Un chahid (arabe : شَهيد [šahīd], martyr) est celui que l'on considère comme un martyr dans les pays arabes, du point de vue de l'islam ou des gouvernements. Le sens du mot arabe est proche de celui du mot grec (μάρτυς, gén. μάρτυρος [martüros], témoin) puisque le mot chahid (i bref) (شَاهِد [šāhid], témoin; spectateur) signifie lui aussi témoin. Il s'agit évidemment de témoigner de sa foi. En Égypte, l'appellation est attribuée par le gouvernement, même si les familles de personnes décédées s'en réclament, et dans les années récentes spécialement pour les victimes de la révolution de 2011[1].

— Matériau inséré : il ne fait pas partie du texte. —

/-- Changing one byte behind the marker in any way makes the integrity test fail. -/
theorem integrityOk_set_eq_false (hc : configValid c) (hf : integrityOk c proto f = true) (h2 : 2 ≤ i)
    (hi : i < f.length) (hv : v ≠ byteAt f i) : integrityOk c proto (f.set i v) = false := by
  obtain ⟨-, -, -, -, hpoly, -⟩ := hc
  cases proto with
  | p1 => exact check1_set_eq_false hf h2 hi hv
  | p2 => exact check2_set_eq_false hpoly hf (by omega) hi hv

/-- A whole candidate that fails the integrity test is `Corrupt`, whatever its fields. -/
theorem scanFrom_corrupt_of_integrity (hend : lenEnd proto ≤ f.length) (hlen : lenOf proto f + lenOverhead proto = f.length)
    (hbad : integrityOk c proto f = false) : scanFrom c proto f = .corrupt := by
  rcases scanFrom_cases c proto f with ⟨-, hlt⟩ | ⟨e, -⟩ | ⟨-, -, -, -, ⟨-, hlt⟩ | ⟨-, hok, -⟩⟩
  · omega
  · exact e
  · omega
  · rw [hlen, List.take_length, hbad] at hok
    cases hok

end Flipped

/-- Settles O11: the marker and the length field stay, so the whole changed frame is the candidate, and its integrity test
fails. -/
theorem flippedFrameIsCorrupt : Obligations.FlippedFrameIsCorrupt := by
  intro c proto id ie p i k hc _ _ hmax hi hk hplace
  have hmark : (headerMark proto).length ≤ i := by
    rcases hplace with rfl | h
    · exact headerMark_length_le_idxId proto
    · exact (headerMark_length_le_idxSlot proto).trans h
  have hlen := lenOf_frame_add_lenOverhead c id ie (admitted_of_frameLength_le_rxMax hc hmax)
  have hend := (lenEnd_le_lenMin_add_lenOverhead proto).trans (lenMin_add_lenOverhead_le_frameLength proto p)
  rw [scan_of_mark (headerMark_prefix_set (headerMark_prefix_frame c proto id ie p) hmark)]
  refine scanFrom_corrupt_of_integrity ?_ ?_ ?_
  · rwa [List.length_set, frame_length]
  · rwa [lenOf_set hplace, List.length_set, frame_length]
  · exact integrityOk_set_eq_false hc (integrityOk_frame c proto id ie p) ((two_le_headerMark_length proto).trans hmark)
      hi (xor_bit_ne _ hk)

/-! ## What the request encoder answers (`41_encode.md` R159) -/

/-- A frame `EncodeReq` answers is that of the framer, for an available instruction and an id that is not reserved, and fits. -/
theorem encodeReq_eq_frame_iff {c : Config} {proto : Proto} {id b : Byte} {p f : List Byte} :
    encodeReq c proto id b p = .frame f ↔
      reservedId id = false ∧ (∃ i, instrOf c.opc b = some i ∧ avail proto i = true) ∧
        frameLength proto p ≤ txMax c proto ∧ f = frame c proto id b p := by
  unfold encodeReq
  cases hid : reservedId id
  · cases hi : instrOf c.opc b with
    | none => simp
    | some i =>
      cases ha : avail proto i
      · simp [ha]
      · by_cases hlen : frameLength proto p > txMax c proto
        · simp [ha, hlen, Nat.not_le.mpr hlen]
        · simp [ha, hlen, Nat.not_lt.mp hlen, eq_comm (a := f)]
  · simp

/-- The transmit limit of a valid configuration is not beyond what the length field can count. -/
theorem admitted_of_frameLength_le_txMax {c : Config} {proto : Proto} {p : List Byte} (hc : configValid c)
    (h : frameLength proto p ≤ txMax c proto) : Admitted proto p := by
  obtain ⟨⟨-, h1⟩, -, ⟨-, h2⟩, -⟩ := hc
  cases proto with
  | p1 => exact Nat.le_of_add_le_add_right (h.trans h1)
  | p2 => exact Nat.le_of_add_le_add_right (h.trans h2)

/-- Settles O14: the frame is the framer's, whose fields read back. -/
theorem encodedRequestIsALegalFrame : Obligations.EncodedRequestIsALegalFrame := by
  intro c proto id b p f hc h
  obtain ⟨-, -, hfit, rfl⟩ := encodeReq_eq_frame_iff.mp h
  have hlen := lenOf_frame_add_lenOverhead c id b (admitted_of_frameLength_le_txMax hc hfit)
  have hmin := lenMin_add_lenOverhead_le_frameLength proto p
  refine ⟨by rwa [frame_length], headerMark_prefix_frame c proto id b p, byteAt_frame_idxId c proto id b p,
    byteAt_frame_idxSlot c proto id b p, by omega, by rw [frame_length, hlen], integrityOk_frame c proto id b p⟩

/-! ## Decoding what was encoded (`30_encoding.md` R104, R114) -/

section Codec

variable {c : Config}

/-- The two checks of a wire instruction. -/
theorem wellFormed_of_request {i : Instr} {r : Request} (h : i.request? = some r) :
    i.wellFormed c = true ↔ reservedId r.id = false ∧ frameLength r.proto r.params ≤ rxMax c r.proto := by
  simp only [Instr.wellFormed, Instr.check, h, Request.check]
  cases reservedId r.id
  · by_cases hlen : frameLength r.proto r.params > rxMax c r.proto
    · simp [hlen, Nat.not_le.mpr hlen]
    · simp [hlen, Nat.not_lt.mp hlen]
  · simp

/-- The strict decoder on a frame of an instruction: the scanner delivers its fields, the slot byte names it. -/
theorem decodeFrame_frame (hc : configValid c) {r : Request} (hid : reservedId r.id = false)
    (hmax : frameLength r.proto r.params ≤ rxMax c r.proto) :
    decodeFrame c r.proto (frame c r.proto r.id (opcByte c.opc r.instr) r.params) =
      .ok (Instr.ofRequest r.proto r.instr r.id r.params) := by
  have hmark := List.isPrefixOf_iff_prefix.mpr (headerMark_prefix_frame c r.proto r.id (opcByte c.opc r.instr) r.params)
  simp [decodeFrame, hmark, scan_frame hc hid hmax, decodeSlot, instrOf_opcByte_of_valid hc]

end Codec

/-- Settles O2: a wire instruction by the round trip of its frame, a START command by its four bytes. -/
theorem decodeEncodeEveryInstruction : Obligations.DecodeEncodeEveryInstruction := by
  intro c i hc hwf
  cases h : i.request? with
  | some r =>
    obtain ⟨hid, hmax⟩ := (wellFormed_of_request h).mp hwf
    simp only [Instr.format, encode, h, decode]
    rw [decodeFrame_frame hc hid hmax, ← eq_ofRequest_of_request h]
  | none =>
    cases i with
    | startTx => rfl
    | startRx => rfl
    | startTxrx => rfl
    | startCollect => rfl
    | _ => cases h

/-- Settles O15: the four words, each evaluated. -/
theorem writtenWordsDecode : Obligations.WrittenWordsDecode := by
  refine ⟨?_, ?_, ?_, ?_⟩ <;> decide +kernel

end Sys2Proof.Machine

/-! What one event can do, said once (`10_state.md` R45): every outcome of `perform` with its condition and the next state. The
invariants and the safety theorems below are case analyses of this table. -/

namespace Sys2Proof.Machine

/-! ## Host accesses by their target (`20_memory.md` R62) -/

section Access

variable {addr n a i : Nat}

theorem accessTarget_eq_reg (h : accessTarget addr n = some (.reg a)) : a = addr ∧ n = 4 ∧ addr < 0x10000 := by
  unfold accessTarget at h
  split_ifs at h <;> simp_all

theorem accessTarget_eq_txp (h : accessTarget addr n = some (.txp i)) :
    addr = txpBase + i ∧ i + n ≤ 0x10000 ∧ (n = 1 ∨ n = 2 ∨ n = 4) := by
  unfold accessTarget at h
  split_ifs at h <;> simp [txpBase] at h ⊢
  omega

/-- A host write outside the START: to a register, to `TXP`, or to nothing that takes it, in every state alike. -/
theorem hostWrite_targets (addr n : Nat) (v : Word) :
    (∃ r, n = 4 ∧ addr < 0x10000 ∧ regAt addr = some r ∧ ∀ s, hostWrite addr n v s = writeReg r v s) ∨
    (∃ i, addr = txpBase + i ∧ 0 < n ∧ i + n ≤ 0x10000 ∧
      ∀ s, hostWrite addr n v s = writeTxp i (leBytes n v.toNat) s) ∨
    ∀ s, hostWrite addr n v s = s := by
  simp only [hostWrite]
  cases ht : accessTarget addr n with
  | none => exact .inr (.inr fun _ => rfl)
  | some target =>
    cases target with
    | reg a =>
      obtain ⟨rfl, rfl, hlt⟩ := accessTarget_eq_reg ht
      cases hr : regAt a with
      | none => exact .inr (.inr fun _ => by simp only [hr])
      | some r => exact .inl ⟨r, rfl, hlt, rfl, fun _ => by simp only [hr]⟩
    | txp i =>
      obtain ⟨rfl, hin, hn⟩ := accessTarget_eq_txp ht
      exact .inr (.inl ⟨i, rfl, by omega, hin, fun _ => rfl⟩)
    | rxp i => exact .inr (.inr fun _ => rfl)

/-- The offset of a register (`10_state.md` R23). -/
def Reg.offset : Reg → Nat
  | .ctrl => 0x00
  | .status => 0x04
  | .cmd => 0x08
  | .reqHdr => 0x0C
  | .reqRxlen => 0x10
  | .tLat => 0x14
  | .tByte => 0x18
  | .tSlack => 0x1C
  | .result => 0x20
  | .resHdr => 0x24
  | .budget => 0x28
  | .elapsed => 0x2C
  | .idcount => 0x30
  | .idmap k => 0x40 + 4 * k

theorem eq_offset_of_regAt {r : Reg} (h : regAt addr = some r) : addr = r.offset := by
  unfold regAt at h
  iterate 13
    obtain ⟨rfl, hr⟩ | ⟨-, h⟩ := ite_eq_iff.mp h
    · cases hr; rfl
  obtain ⟨hin, hr⟩ | ⟨-, h⟩ := ite_eq_iff.mp h
  · cases hr
    simp only [Reg.offset]
    omega
  · cases h

end Access

/-! ## The table -/

/-- START `v` is legal and so is its target, for the registers of `s` (`43_sequencer.md` R206, R207). -/
def Admits (v : Word) (s : State) : Prop :=
  legalCommand v = true ∧ targetRefused v s.proto s.reqId (instrOf s.cfg.opc s.reqInstr) = false

/-- The state with the request latched and one `Flush` emitted (`43_sequencer.md` R205). -/
def flushed (v : Word) (n : Nat) (s : State) : State := emit .flush (afterLatch v n s.events s)
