-- ==== Sys2Proof/Syntax.lean ====
section
/-! DEFINITION. The host's language: the six commands (30_encoding.md R82), the stored Move (R85), the register
indices (20_memory.md R61), the result codes (R90), the host's script statements (R92, R93) and the agents
(00_scope.md R17). -/

namespace Sys2Proof

/-- The commands, one constructor per row of the opcode table (30_encoding.md R82). The field types are exact:
`esmask` is 16 bits and `sot` one bit (R81, R83), so every term has an encoding. -/
inductive Instr where
  /-- 44_controller_commands.md R179 -/
  | nop
  /-- 44_controller_commands.md R177 -/
  | init
  /-- 43_move_queue.md R161; its operands are the staging registers, format M -/
  | push
  /-- 43_move_queue.md R162; `esmask = w[23:8]`, `sot = w[24]`, and the staging registers -/
  | pushHome (esmask : BitVec 16) (sot : Bool)
  /-- 44_controller_commands.md R178 -/
  | estop
  /-- 44_controller_commands.md R176; its operands are `MV[8..15]`, format P -/
  | setpos
deriving DecidableEq, Repr

/-- The stored form of a Move, one slot entry (30_encoding.md R85). `escond` is PA's `endstop_stop_on_change`:
true = stop on open → triggered, false = on triggered → open (R87). -/
structure Move where
  dir : BitVec 8
  dwell : Bool
  totalSteps : Word
  nominalRate : Word
  accelRate : Word
  decelRate : Word
  accelUntilStep : Word
  decelFromStep : Word
  c0 : Word
  delta : Vector Word 8
  esmask : BitVec 16
  escond : Bool
deriving DecidableEq, Repr, Inhabited

/-- The RESULT codes (30_encoding.md R90). Codes 8 to 15 are never written, so the type has eight values. -/
inductive Result where
  | ok
  | queueFullBlocked
  | notInit
  | eStopped
  | badMove
  | notIdle
  | busy
  | badCommand
deriving DecidableEq, Repr

/-- The phase of the interval `cur` (10_state.md R22). -/
inductive Phase where
  | none
  | accel
  | cruise
  | decel
deriving DecidableEq, Repr

/-! ### Register indices of the host register space (20_memory.md R61) -/

namespace Port

def cmd : BitVec 6 := 0x00
def result : BitVec 6 := 0x01
def status : BitVec 6 := 0x02
def qlen : BitVec 6 := 0x03
def qhead : BitVec 6 := 0x04
def qtail : BitVec 6 := 0x05
def cnt : BitVec 6 := 0x06
def ocrA : BitVec 6 := 0x07
def ocrB : BitVec 6 := 0x08
def nst : BitVec 6 := 0x09
def anchor : BitVec 6 := 0x0A
def sysTicks : BitVec 6 := 0x0B
def stepNo : BitVec 6 := 0x0C
def totalSteps : BitVec 6 := 0x0D
def curInterval : BitVec 6 := 0x0E
def rampN : BitVec 6 := 0x0F
def es : BitVec 6 := 0x10
/-- POS0 to POS7 are 0x18 to 0x1F. -/
def pos (a : Fin 8) : BitVec 6 := BitVec.ofNat 6 (0x18 + a.val)
/-- BRES0 to BRES7 are 0x20 to 0x27. -/
def bres (a : Fin 8) : BitVec 6 := BitVec.ofNat 6 (0x20 + a.val)
/-- MV0 to MV15 are 0x30 to 0x3F. -/
def mv (k : Fin 16) : BitVec 6 := BitVec.ofNat 6 (0x30 + k.val)

end Port

/-- What a host program is made of: the accesses `WR` and `RD` of 30_encoding.md R92 and the loops that the
pseudo-statements of R93 expand to. Each is at most one access of the port per turn of the host. -/
inductive HostStmt where
  /-- `WR reg, value` (R92): one HOST_WRITE. -/
  | wr (a : BitVec 6) (v : Word)
  /-- `RD reg` (R92): one HOST_READ. -/
  | rd (a : BitVec 6)
  /-- `WR reg, x` with `x` the value the host read last: 46_homing_protocol.md R205 writes the POS of the
  other axes back unchanged. -/
  | wrLast (a : BitVec 6)
  /-- The loop of `ENQ` (R93), at its `CMD` write of the word `w`. -/
  | retryPush (w : Word)
  /-- The same loop, at its `RD RESULT`: again while the value read is 1. -/
  | retryCheck (w : Word)
  /-- `WAIT_IDLE` (R93): repeat `RD STATUS` until bit 3 is 1. -/
  | waitIdle
  /-- Host code without an access: drop the next `n` statements unless bit `bit` of the value read last is 1
  (the test of 46_homing_protocol.md R204). -/
  | skipUnless (bit : Fin 32) (n : Nat)
deriving DecidableEq, Repr

/-- Who moves next (00_scope.md R17). The environment makes no transition of the block: its entry is the script
statement `ES b, v` (R92). Reset comes from outside (70_reset_and_hazards.md R235). -/
inductive Agent where
  | host
  | counter
  | tickBody
  | environment (b : Fin 16) (v : Bool)
  | reset
deriving DecidableEq, Repr

/-- One entry of the schedule (log 3). -/
inductive Turn where
  /-- one transition of an agent -/
  | agent (g : Agent)
  /-- the host until its present statement is over: one line of a script, also where that line is the loop of `ENQ` or
  `WAIT_IDLE` (30_encoding.md R93; log 12) -/
  | hostStatement
deriving DecidableEq, Repr

end Sys2Proof
end

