-- ==== Sys2Proof/Machine/Profiler.lean ====
section
/-! DEFINITION. velocity_profiler_trapezoid (41_velocity_profiler.md R121 to R125): PHASE_OF, CRUISE_INTERVAL, CLAMP,
FIRST_INTERVAL, NEXT_INTERVAL. Every value is an exact natural; only the clamped result is stored (R130). -/

namespace Sys2Proof.Machine

/-- `PHASE_OF(m, k)` (R121): the phase of the interval from step k to step k+1. -/
def phaseOf (m : Move) (k : Nat) : Phase :=
  if k < m.accelUntilStep.toNat then .accel
  else if k < m.decelFromStep.toNat then .cruise
  else .decel

/-- `CRUISE_INTERVAL(m)` (R122): `CPU_FREQ div nominal_rate`. -/
def cruiseInterval (c : Config) (m : Move) : Word := word (floorDiv c.cpuFreq m.nominalRate.toNat)

/-- `CLAMP(v)` (R123): `min(max(v, MIN_STEP_TICKS), 2^32 - 1)`. -/
def clamp (c : Config) (v : Nat) : Word := word (min (max v c.minStepTicks) (2 ^ 32 - 1))

/-- The ACCEL step of the recurrence: `c - (2c) div (4n + 1)` (R125, R128). -/
def accelNext (c n : Nat) : Nat := c - floorDiv (2 * c) (4 * n + 1)

/-- The DECEL step, its mirror: `c + (2c) div (4r - 1)`, r = steps remaining (R125). -/
def decelNext (c r : Nat) : Nat := c + floorDiv (2 * c) (4 * r - 1)

/-- `FIRST_INTERVAL(m)` (R124), called by LOAD: the interval, and the state with `c_cruise`, `phase`, `ramp_n`. -/
def firstInterval (m : Move) (s : State) : Word × State :=
  let cruise := cruiseInterval s.cfg m
  let p := phaseOf m 0
  let s := { s with cCruise := cruise, phase := p }
  if p = .accel then (clamp s.cfg m.c0.toNat, { s with rampN := 0 })
  else if p = .cruise then (clamp s.cfg cruise.toNat, { s with rampN := 0 })
  else (clamp s.cfg (decelNext cruise.toNat m.totalSteps.toNat), { s with rampN := m.totalSteps })

/-- `NEXT_INTERVAL` (R125), called by STEP after `step_no` was updated: the interval, `end_of_move` (R127), and
the state with `phase` and `ramp_n`. -/
def nextInterval (s : State) : Word × Bool × State :=
  let m := s.liveMove
  let k := s.stepNo.toNat
  let t := m.totalSteps.toNat
  if k = t then (s.cur, true, s)
  else
    let p := phaseOf m k
    let s := { s with phase := p }
    if p = .accel then (clamp s.cfg (accelNext s.cur.toNat k), false, { s with rampN := word k })
    else if p = .cruise then (clamp s.cfg s.cCruise.toNat, false, { s with rampN := 0 })
    else (clamp s.cfg (decelNext s.cur.toNat (t - k)), false, { s with rampN := word (t - k) })

end Sys2Proof.Machine
end

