-- ==== Sys2Proof/Machine/Flags.lean ====
section
/-! DEFINITION. The derived quantities of the ring (43_move_queue.md R156, R157) and the STATUS word
(30_encoding.md R91). -/

namespace Sys2Proof.Machine

/-- `qlen = (tail - head) mod 2·CAP` (R156). -/
def State.qlen (s : State) : Nat := subMod s.cfg.ringMod s.tail s.head

/-- `empty` is `head = tail` (R156). -/
def State.queueEmpty (s : State) : Bool := s.head == s.tail

/-- `full` is `qlen = CAP` (R156). -/
def State.queueFull (s : State) : Bool := s.qlen == s.cfg.queueCapacity

/-- `idle` is `head = tail and live = 0` (R157). -/
def State.idle (s : State) : Bool := s.queueEmpty && !s.live

/-- `quiescent`: idle and no pulse on the lines (70_reset_and_hazards.md R243). -/
def State.quiescent (s : State) : Bool := s.idle && s.pulseTimer == 0

/-- The numeric encoding of `phase` (10_state.md R22). -/
def phaseCode : Phase → BitVec 2
  | .none => 0
  | .accel => 1
  | .cruise => 2
  | .decel => 3

/-- Format S, from bit 31 down to bit 0 (30_encoding.md R91). -/
def State.statusWord (s : State) : Word :=
  s.dirOut ++ s.stepOut ++ 0#2 ++ phaseCode s.phase ++ 0#1 ++ BitVec.ofBool s.drvEn ++ BitVec.ofBool s.dsp ++
    BitVec.ofBool s.tickBusy ++ BitVec.ofBool s.tickArmed ++ BitVec.ofBool s.stepArmed ++
    BitVec.ofBool s.queueEmpty ++ BitVec.ofBool s.queueFull ++ BitVec.ofBool s.idle ++ BitVec.ofBool s.live ++
    BitVec.ofBool s.estopped ++ BitVec.ofBool s.running

end Sys2Proof.Machine
end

Ce terme, qui possède un sens plus large que le sens chrétien (celui qui est tué pour ne pas renier sa religion), est utilisé pour désigner ceux qui meurent à cause du Jihad.
Le mot chahid provient de la racineش ه د (š-h-d) composée des trois consonnes shīn, hā et dāl, et qui désigne le fait d'observer, d'être présent à et d'être témoin de[7].
En français, la graphiechâhid — avec un accent circonflexe sur le a — est utilisée pour « témoin » (شَاهِد / šāhid) ; la graphie chahîd — avec un accent circonclexe sur le i — l'est pour « martyr » (شهيد / šahīd)[7],[8],[9].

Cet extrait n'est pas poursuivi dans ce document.